Yes. The pilot walked away. He left the cockpit the ordinary way, climbing out rather than ejecting, so both the canopy and ejection seat remained in place on the burned jet. He judged he could ride the crippled aircraft down and get out on his own, and he was right.
What is a belly landing?
A belly landing, or gear-up landing, is when an aircraft touches down on its fuselage because the landing gear failed to extend or was retracted deliberately. Pilots weigh it against ejecting; a well-flown gear-up landing on a prepared runway, with fire crews pre-positioned, can be survivable, as the Greek F-16 case on Zakynthos showed.
How many F-16s does Greece operate?
Greece flies more than 100 F-16s, one of the largest Fighting Falcon fleets in Europe, now being upgraded to the advanced F-16V Viper standard.

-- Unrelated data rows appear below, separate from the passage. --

-- ==== Sys2Proof/Laws/State.lean ====
section
/-! SUPPORT. What each update of the machine and of a tile leaves of each field, and what it makes of the one it changes. -/

namespace Sys2Proof.Machine

/-! ## Updates of the machine -/

@[simp] theorem State.mapTile_tile (s : State) (f : Tile → Tile) : (s.mapTile f).tile = f s.tile := rfl
@[simp] theorem State.mapTile_others (s : State) (f : Tile → Tile) : (s.mapTile f).others = s.others := rfl
@[simp] theorem State.mapTile_turn (s : State) (f : Tile → Tile) : (s.mapTile f).turn = s.turn := rfl
@[simp] theorem State.mapTile_clusters (s : State) (f : Tile → Tile) : (s.mapTile f).clusters = s.clusters := rfl
@[simp] theorem State.mapTile_dies (s : State) (f : Tile → Tile) : (s.mapTile f).dies = s.dies := rfl
@[simp] theorem State.mapTile_parts (s : State) (f : Tile → Tile) : (s.mapTile f).parts = s.parts := rfl
@[simp] theorem State.mapTile_teams (s : State) (f : Tile → Tile) : (s.mapTile f).teams = s.teams := rfl
@[simp] theorem State.mapTile_puts (s : State) (f : Tile → Tile) : (s.mapTile f).puts = s.puts := rfl
@[simp] theorem State.mapTile_rows (s : State) (f : Tile → Tile) : (s.mapTile f).rows = s.rows := rfl
@[simp] theorem State.mapTile_colls (s : State) (f : Tile → Tile) : (s.mapTile f).colls = s.colls := rfl
@[simp] theorem State.mapTile_queued (s : State) (f : Tile → Tile) : (s.mapTile f).queued = s.queued := rfl
@[simp] theorem State.mapTile_records (s : State) (f : Tile → Tile) : (s.mapTile f).records = s.records := rfl
@[simp] theorem State.mapTile_tearing (s : State) (f : Tile → Tile) : (s.mapTile f).tearing = s.tearing := rfl
@[simp] theorem State.mapTile_nextRec (s : State) (f : Tile → Tile) : (s.mapTile f).nextRec = s.nextRec := rfl
@[simp] theorem State.mapTile_nextRef (s : State) (f : Tile → Tile) : (s.mapTile f).nextRef = s.nextRef := rfl
@[simp] theorem State.mapTile_nextTask (s : State) (f : Tile → Tile) : (s.mapTile f).nextTask = s.nextTask := rfl
@[simp] theorem State.mapTile_fns (s : State) (f : Tile → Tile) : (s.mapTile f).fns = s.fns := rfl
@[simp] theorem State.mapTile_links (s : State) (f : Tile → Tile) : (s.mapTile f).links = s.links := rfl
@[simp] theorem State.mapTile_ports (s : State) (f : Tile → Tile) : (s.mapTile f).ports = s.ports := rfl
@[simp] theorem State.mapTile_routes (s : State) (f : Tile → Tile) : (s.mapTile f).routes = s.routes := rfl
@[simp] theorem State.mapTile_power (s : State) (f : Tile → Tile) : (s.mapTile f).power = s.power := rfl
@[simp] theorem State.mapTile_nvs (s : State) (f : Tile → Tile) : (s.mapTile f).nvs = s.nvs := rfl
@[simp] theorem State.mapTile_attest (s : State) (f : Tile → Tile) : (s.mapTile f).attest = s.attest := rfl
@[simp] theorem State.mapTile_arrays (s : State) (f : Tile → Tile) : (s.mapTile f).arrays = s.arrays := rfl
@[simp] theorem State.mapTile_mem (s : State) (f : Tile → Tile) : (s.mapTile f).mem = s.mem := rfl
@[simp] theorem State.mapTile_bad (s : State) (f : Tile → Tile) : (s.mapTile f).bad = s.bad := rfl
@[simp] theorem State.mapTile_ambient (s : State) (f : Tile → Tile) : (s.mapTile f).ambient = s.ambient := rfl
@[simp] theorem State.mapTile_device (s : State) (f : Tile → Tile) : (s.mapTile f).device = s.device := rfl
@[simp] theorem State.mapTile_time (s : State) (f : Tile → Tile) : (s.mapTile f).time = s.time := rfl
@[simp] theorem State.mapTile_subtime (s : State) (f : Tile → Tile) : (s.mapTile f).subtime = s.subtime := rfl
@[simp] theorem State.mapTile_agenda (s : State) (f : Tile → Tile) : (s.mapTile f).agenda = s.agenda := rfl
@[simp] theorem State.mapTile_freeCtr (s : State) (f : Tile → Tile) : (s.mapTile f).freeCtr = s.freeCtr := rfl
@[simp] theorem State.mapTile_powered (s : State) (f : Tile → Tile) : (s.mapTile f).powered = s.powered := rfl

The accident aircraft belonged to the 116th Combat Wing at Araxos Air Base in western Greece. Romania is another European F-16 operator, having recently scored its first Baltic intercept in the type.
What is the F-16 Fighting Falcon?
The F-16 is a single-engine, single-seat multirole fighter first flown in the 1970s and operated by dozens of air forces worldwide. Prized for agility and value, it stays front-line into the 2020s through upgrades like the F-16V Viper. Civilians can even ride one, which is why an F-16 beats first class on a transatlantic flight.